Posted Feb 15, 2019 8:05 UTC (Fri) by mkerrisk (subscriber, #1978) [Link]

This looks pretty relevant: https://unix.stackexchange.com/questions/441876/how-to-fi...

Namespaces in operation, part 7: Network namespaces

Posted Jan 11, 2023 16:09 UTC (Wed) by vinipsmaker (guest, #126735) [Link]

> Once a connection is established by or to the remote endpoint, the file descriptor for that connection could be handled by a child process that is placed in a new network namespace created by a clone() call. The child would inherit its parent's file descriptors, thus have access to the connected descriptor. Another possibility would be for the parent to send the connected file descriptor to a process in a restricted network namespace via a Unix socket.

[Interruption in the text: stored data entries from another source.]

/-- JOB CLOSE (R14, R45): its refusals, the open sheet discarded and counted, the ingest state CLOSED with the
cursors moved on, and a job that is thereby at its end completed (R55). -/
def Obligations.JobCloseEndsIngest : Prop :=
  ∀ (s : State) (f : ShopFrame), JobFrameTaken s f [] → NoPassWanted s → s.queued f.job.toNat = false →
    let j := f.job.toNat
    let refused := fun (st : Status) => exec (.jobClose f) s = .next (answered s s f j st [])
    (s.job? j = none → refused .unknownJob) ∧
    (∀ x, s.job? j = some x →
      (jobKilled x = true → refused .jobEnded) ∧
      (jobKilled x = false → x.ingest = .closed → refused .duplicate) ∧
      (jobKilled x = false → x.ingest = .opened →
        let n := completeCount x
        let y : Job :=
          { x with
            sheets := if (openSheet x).isSome then x.sheets.dropLast else x.sheets
            ingest := .closed
            dispatch := closeCursor n x.dispatch
            confirm := closeCursor n x.confirm }
        let s1 := (s.discardOpen j).modJob j fun z =>
          { z with
            ingest := .closed
            dispatch := closeCursor n z.dispatch
            confirm := closeCursor n z.confirm }
        exec (.jobClose f) s =
          .next (ended s (s1.afterClose j) f j .ok (be 1 (if (openSheet x).isSome then 1 else 0))) ∧
        s1.job? j = some y ∧
        ((n = 0 ∨ (jobLive x = true ∧ atEnd y y.confirm = true)) →
          s1.afterClose j = s1.complete j ∧
          (x.retain = false → (s1.complete j).job? j = none) ∧
          (x.retain = true → ∃ z, (s1.complete j).job? j = some z ∧ z.run = .done ∧ z.bound = none)) ∧
        (n ≠ 0 → ¬(jobLive x = true ∧ atEnd y y.confirm = true) →
          (∀ p, x.run = .feeding → atEnd y y.dispatch = true → x.bound = some p →
            ∃ z, (s1.afterClose j).job? j = some z ∧ z.run = .draining ∧ z.bound = some p) ∧
          (¬(x.run = .feeding ∧ atEnd y y.dispatch = true) → s1.afterClose j = s1)))) ∧
    (∀ (k : Nat) (c : Cursor), closeCursor k c = if c = ⟨0, k⟩ then ⟨1, 0⟩ else c)

/-! ### The printers' frames -/

/-- Receive activity (R78, R95, R200): in CONFIGURING every frame of a printer is discarded; in LIVE a discarded
frame and the idle signalling restart a running silence monitor and do nothing else. -/
def Obligations.ReceiveActivityRestartsTheMonitor : Prop :=
  (∀ (s : State) (p : LineNo) (a b c : BitVec 16) (tag : Byte) (report : List Byte) (f : RawLineFrame),
    s.live = .configuring → ∀ i ∈ printerFrames p a b c tag report f, exec i s = .next s) ∧
  (∀ (s : State) (p : LineNo) (f : RawLineFrame), s.live = .live → NoPassWanted s →
    let l := s.line p
    let u := s.modLine p fun l =>
      { l with silence := if timerRuns l.silence then .running 100 else l.silence }
    exec (.lineFrameDiscarded p f) s = .next u.refreshIdle ∧ exec (.idleSignalling p) s = .next u.refreshIdle ∧
    (∀ report : List Byte, (report = [] ∨ 32 < report.length) →
      exec (.status p report) s = .next u.refreshIdle) ∧
    (u.refreshIdle.line p).credits = l.credits ∧ (u.refreshIdle.line p).inflight = l.inflight ∧
    (u.refreshIdle.line p).state = l.state ∧ u.refreshIdle.shopOut = s.shopOut)

/-- HELLO by line state (R78, R81, R95, R98), and what a link-up sets (R81, R67, R103); LINE DOWN is cleared when the
line down flag is yes, and no alert changes when it is no. -/
def Obligations.HelloLinksUp : Prop :=
  (∀ (s : State) (p : LineNo) (c n m : BitVec 16), s.live = .live →
    let u := s.modLine p heard
    ((s.line p).state = .down → exec (.hello p c n m) s = .next (settleEvent s (u.linkUp p c n m))) ∧
    ((s.line p).state = .retired → NoPassWanted s → exec (.hello p c n m) s = .next u.refreshIdle) ∧
    ((s.line p).state = .retiring → exec (.hello p c n m) s = .next (settleEvent s (u.loseLine p false)) ∧
      ((u.loseLine p false).line p).state = .retired) ∧
    ((s.line p).state ≠ .down → (s.line p).state ≠ .retired → (s.line p).state ≠ .retiring →
      exec (.hello p c n m) s = .next (settleEvent s ((u.loseLine p false).linkUp p c n m)))) ∧
  (∀ (s : State) (p : LineNo) (c n m : BitVec 16),
    let t := s.linkUp p c n m
    (t.line p).capacity = max 1 (min 4095 c.toNat) ∧ (t.line p).credits = (t.line p).capacity ∧
    (t.line p).modelCode = m ∧
    (t.line p).pace = (if n = 0 then (s.rosterOf p).nominalPace else max 100 (min 60000 n.toNat)) ∧
    (t.line p).tagCtr = 0 ∧ (t.line p).armed = false ∧ (t.line p).lineDown = false ∧
    (t.line p).readySeen = false ∧ (t.line p).control = (s.line p).control ∧ t.passesWanted = s.passesWanted + 1 ∧
    (t.line p).state = (if blockingPresent (s.line p).conditions then .blocked else .waking) ∧
    (∀ q, q ≠ p → t.line q = s.line q) ∧ t.jobs = s.jobs ∧ t.accounts = s.accounts ∧
    sameAlerts (if (s.line p).lineDown = true then s.clearAlert .lineDown (.printer p) else s) t)

/-- CREDIT (R68): the sum clamped to the capacity in every state but DOWN; nothing in DOWN; a count of 0 and a
frame with a bad CRC change no credit count. -/
def Obligations.CreditAddsToTheCapacity : Prop :=
  ∀ (s : State) (p : LineNo), s.live = .live → NoPassWanted s →
    (∀ n : BitVec 16,
      ((s.line p).state ≠ .down → exec (.credit p n) s = .next (((s.modLine p heard).modLine p fun l =>
        { l with credits := min l.capacity (l.credits + n.toNat) }).refreshIdle)) ∧
      ((s.line p).state = .down → exec (.credit p n) s = .next (s.modLine p heard).refreshIdle)) ∧
    ((s.line p).credits ≤ (s.line p).capacity →
      ∃ t, exec (.credit p 0) s = .next t ∧ (t.line p).credits = (s.line p).credits) ∧
    (∀ f : RawLineFrame, ∃ t, exec (.lineFrameDiscarded p f) s = .next t ∧ ∀ q,
      (t.line q).credits = (s.line q).credits)

/-- SHEET DONE (R53, R54): a match confirms the oldest entry, with its charge and meters (R126, R136), the confirm
cursor, the pace, the armed flag and the stall timer (R104, R105, R110, R112), the blocks of a last copy (R16) and
the follow-up of the job's run state (R54 step 6); a mismatch is a protocol fault with a FAULT flush. A protocol
fault opens PROTOCOL FAULT for the printer with the oldest entry's reference, or none on an empty list (R154). That the
line's FIFO stays as it is also where the confirmation takes a RETIRING line into RETIRED is the model's choice (log
37): R92 says that the FIFO of a RETIRED line is empty. -/
def Obligations.SheetDoneConfirmsTheOldestEntry : Prop :=
  (∀ (s : State) (p : LineNo) (tag : Byte), s.live = .live →
    let u := s.modLine p heard
    ((s.line p).state = .down ∨ (s.line p).state = .retired → NoPassWanted s →
      exec (.sheetDone p tag) s = .next u.refreshIdle) ∧
    ((s.line p).state ≠ .down → (s.line p).state ≠ .retired →
      (∀ e, s.matching p tag = some e → exec (.sheetDone p tag) s = .next (settleEvent s (u.confirm p e))) ∧
      (s.matching p tag = none →
        exec (.sheetDone p tag) s = .next (settleEvent s ((u.protocolFault p).requestFlush p .fault)))) ∧
    ∀ e, s.matching p tag = some e ↔
      (s.line p).inflight.head? = some e ∧ e.tag = tag ∧ e.moved = s.entryLength e) ∧
  (∀ (s : State) (p : LineNo),
    ((s.line p).inflight = [] →
      s.protocolFault p = s.openAlert .protocolFault (.printer p) ⟨none, none, none, none⟩) ∧
    ∀ e es, (s.line p).inflight = e :: es → s.protocolFault p =
      s.openAlert .protocolFault (.printer p) ⟨none, some ⟨e.job, e.sheet, e.copy⟩, none, none⟩) ∧
  (∀ (s : State) (p : LineNo) (e : Entry) (es : List Entry) (x : Job) (h : Sheet),
    (s.line p).inflight = e :: es → s.job? e.job = some x → sheetOf x e.sheet = some h →
    let l := s.line p
    let t := s.confirm p e
    let pace := if l.armed = true then smoothPace l.pace (paceSample s.timeBase l.lastDone) else l.pace
    let last := e.copy + 1 = x.copies ∧ x.retain = false
    let y : Job :=
      { x with
        confirm := advance x x.confirm
        noProgress := 0
        binding := x.binding + 1
        chargedCost := min (2 ^ 48 - 1) (x.chargedCost + e.cost)
        confirmedCopies := x.confirmedCopies + 1
        confirmedSides := x.confirmedSides + e.sides
        sheets := if last then changeSheet e.sheet (fun g => { g with chain := [] }) x.sheets else x.sheets }
    let more := (∃ k ∈ es, k.job = e.job) ∨ ∃ q, q ≠ p ∧ ∃ k ∈ (s.line q).inflight, k.job = e.job
    let retires := l.state = .retiring ∧ es = [] ∧ flushPending l.flush = false
    let completes := x.run = .draining ∧ x.copies ≤ y.confirm.copy
    (t.line p).inflight = es ∧ (t.line p).credits = l.credits ∧ (t.line p).capacity = l.capacity ∧
    (t.line p).lastDone = s.timeBase ∧ (t.line p).pace = pace ∧
    (t.line p).armed = (decide (l.state = .ready) && !flushPending l.flush && !es.isEmpty) ∧
    (t.line p).stall = (if es = [] then .stopped
      else if l.state = .ready then timerStart (stallDeadline s.settings pace) else l.stall) ∧
    (t.line p).stalled = false ∧ (t.line p).fifo = l.fifo ∧ (t.line p).tagCtr = l.tagCtr ∧
    (t.line p).flush = l.flush ∧
    sameFigures { s.account x.account with
      reservedCost := (s.account x.account).reservedCost - e.cost
      reservedSides := (s.account x.account).reservedSides - e.sides
      chargedCost := min (2 ^ 48 - 1) ((s.account x.account).chargedCost + e.cost)
      chargedSides := min (2 ^ 48 - 1) ((s.account x.account).chargedSides + e.sides) } (t.account x.account) ∧
    (∀ a, a ≠ x.account → sameFigures (s.account a) (t.account a)) ∧
    t.meters[p] = countSheet e.sides h s.meters[p] ∧ (∀ q : LineNo, q ≠ p → t.meters[q] = s.meters[q]) ∧
    ((x.bound = some p ∨ x.bound = none) → ∀ q, q ≠ p → t.line q = s.line q) ∧ sameOutside s t ∧
    (∀ z, t.job? e.job = some z → z.confirm = y.confirm ∧ z.noProgress = 0 ∧ z.chargedCost = y.chargedCost ∧
      z.confirmedCopies = y.confirmedCopies ∧ z.confirmedSides = y.confirmedSides) ∧
    (retires → (t.line p).state = .retired) ∧
    (¬retires → (t.line p).state = l.state ∧
      (completes → (x.retain = false → t.job? e.job = none) ∧ (x.retain = true → t.job? e.job = some
        { y with run := .done, leaveTarget := none, holdReason := none, excluded := none, bound := none, binding := 0 }) ∧
        ∀ q, x.bound = some q → e.job ∉ (t.line q).queue) ∧
      (x.run = .leaving → ¬more → y.confirm.copy < x.copies → ∀ q, x.bound = some q →
        e.job ∉ (t.line q).queue ∧
        (x.leaveTarget = some .held → t.job? e.job = some { y with run := .held, leaveTarget := none, bound := none }) ∧
        (x.leaveTarget ≠ some .held → e.job ∈ t.waiting ∧
          ∃ z, t.job? e.job = some z ∧ z.run = .waiting ∧ z.leaveTarget = none ∧ z.bound = none ∧ z.binding = 0 ∧
            z.split = min 255 (x.split + 1))) ∧
      (x.run = .leaving → ¬more → x.copies ≤ y.confirm.copy → x.retain = true →
        ∃ z, t.job? e.job = some z ∧ z.run = .done ∧ z.bound = none) ∧
      (jobKilled x = true → ¬more → s.storing e.job = false → t.job? e.job = some { y with sheets := [] } ∧
        t.pool = s.pool + x.sheets.length) ∧
      (¬completes → (x.run = .leaving → more) → (jobKilled x = true → more) → t.job? e.job = some y ∧
        t.free = s.free ++ (if last then h.chain else []) ∧ t.pool = s.pool ∧ t.waiting = s.waiting ∧
        (t.line p).queue = l.queue)))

I was writing some test code to build a sandbox for my application and I tried just this, but it doesn't work.

1. Unprivileged process creates a new process in a new user+network namespace.
2. Let's say the parent process is the supervisor and the child process is the guest.
3. The supervisor creates a TCP connection to www.google.com:443 and sends the connected socket to the guest through SCM_RIGHTS.
4. The guest successfully receives the file descriptor (it is not -1 and it is properly allocated on the process table).
5. Any operation on that socket from the guest will error with EBADF (for other types of file descriptors such as a pipe it'll work just fine).

I guess I'll just have to create proxy services that send an AF_UNIX socket (these sockets work fine) and perform all the operations on the guest's behalf.